╭──

def fnArith2 (op : Nat) (f : Rnd → List Val → Val × Flags) (g : List Val → Val × Flags) : LaneFn := fun x s =>
  if x.isRat op then outRat (qArith (ratRnd x.code) [s.a.toNat, s.b.toNat] g)
  else floatElems x.fmt (fun fm a b _ => fm.arith (binRnd x.code) x.ftz [a, b] (f (binRnd x.code))) s
def fnFadd : LaneFn := fnArith2 0x20 opAdd (opAdd .rne)
def fnFsub : LaneFn := fnArith2 0x21 opSub (opSub .rne)
def fnFmul : LaneFn := fnArith2 0x22 (fun _ => opMul) opMul
def fnFdiv : LaneFn := fnArith2 0x29 (fun _ => opDiv) qDivVal
def fnFfma : LaneFn := fun x s =>
  if x.isRat 0x23 then outRat (qArith (ratRnd x.code) [s.a.toNat, s.b.toNat, s.c.toNat] (opFma .rne))
  else floatElems x.fmt (fun fm a b c => fm.arith (binRnd x.code) x.ftz [a, b, c] (opFma (binRnd x.code))) s
def fnFminFmax (op : Nat) (isMax : Bool) : LaneFn := fun x s =>
  if x.isRat op then outRat (qMinMax isMax s.a.toNat s.b.toNat)
  else floatElems x.fmt (fun fm a b _ => fm.minMax isMax x.ftz a b) s
def fnFmin : LaneFn := fnFminFmax 0x24 false
def fnFmax : LaneFn := fnFminFmax 0x25 true
def fnFabs : LaneFn := fun x s =>
  if x.isRat 0x26 then outRat (qAbs s.a.toNat)
  else floatElems x.fmt (fun fm a _ _ => (a % fm.signBit, 0)) s
def fnFneg : LaneFn := fun x s =>
  if x.isRat 0x27 then outRat (qNeg s.a.toNat)
  else floatElems x.fmt (fun fm a _ _ => (fm.code (!a.testBit (fm.e + fm.m)) (a % fm.signBit), 0)) s
def fnFcmp : LaneFn := fun x s =>
  let r := if x.isRat 0x28 then qCompare s.a.toNat s.b.toNat else fp32.compare x.ftz s.a.toNat s.b.toNat
  ⟨[], r.2, r.1⟩
def fnFdot (ftzIn : Bool) : LaneFn := fun x s =>
  let ps := (List.range (fmtElems x.fmt)).map (fun j => (elemOf x.fmt s.a j, elemOf x.fmt s.b j))
  let r := dotProduct (fpOf x.fmt) (binRnd x.code) (ftzIn && x.ftz) x.ftz ps s.c.toNat
  ⟨[BitVec.ofNat 32 r.1], r.2, floatNzcv r.1⟩
def fnFdot2 : LaneFn := fnFdot true
def fnFdot4 : LaneFn := fnFdot false
def fnFrnd : LaneFn := fun x s => floatElems x.fmt (fun fm a _ _ => fm.integral (binRnd x.code) x.ftz a) s
def fnFsgn : LaneFn := fun x s =>
  floatElems x.fmt (fun fm a b _ => (fm.code (b.testBit (fm.e + fm.m)) (a % fm.signBit), 0)) s
def fnFsat : LaneFn := fun x s => floatElems x.fmt (fun fm a _ _ => fm.clamp x.ftz a) s
def fnFclass : LaneFn := fun _ s => outWord (BitVec.ofNat 32 (classOf s.a.toNat)) false false

def fnQnum : LaneFn := fun _ s =>
  let r := qNum s.a.toNat
  ⟨[r.1], r.2, wordNzcv r.1 false false⟩
def fnQden : LaneFn := fun _ s =>
  let r := qDen s.a.toNat
  ⟨[r.1], r.2, wordNzcv r.1 false false⟩
def fnQmake : LaneFn := fun x s => outRat (qMake (ratRnd x.code) s.a s.b)
def fnQlim : LaneFn := fun x s => outRat (qLim (ratRnd x.code) s.a.toNat s.b)
def fnQmed : LaneFn := fun x s => outRat (qMed (ratRnd x.code) s.a.toNat s.b.toNat)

╰──

» **WORK INSTRUCTIONS**: Pick out and copy the lines of the entries that hold the string "List".

» **SOLUTION TO THE EXERCISE**:
def fnArith2 (op : Nat) (f : Rnd → List Val → Val × Flags) (g : List Val → Val × Flags) : LaneFn := fun x s =>
  let ps := (List.range (fmtElems x.fmt)).map (fun j => (elemOf x.fmt s.a j, elemOf x.fmt s.b j))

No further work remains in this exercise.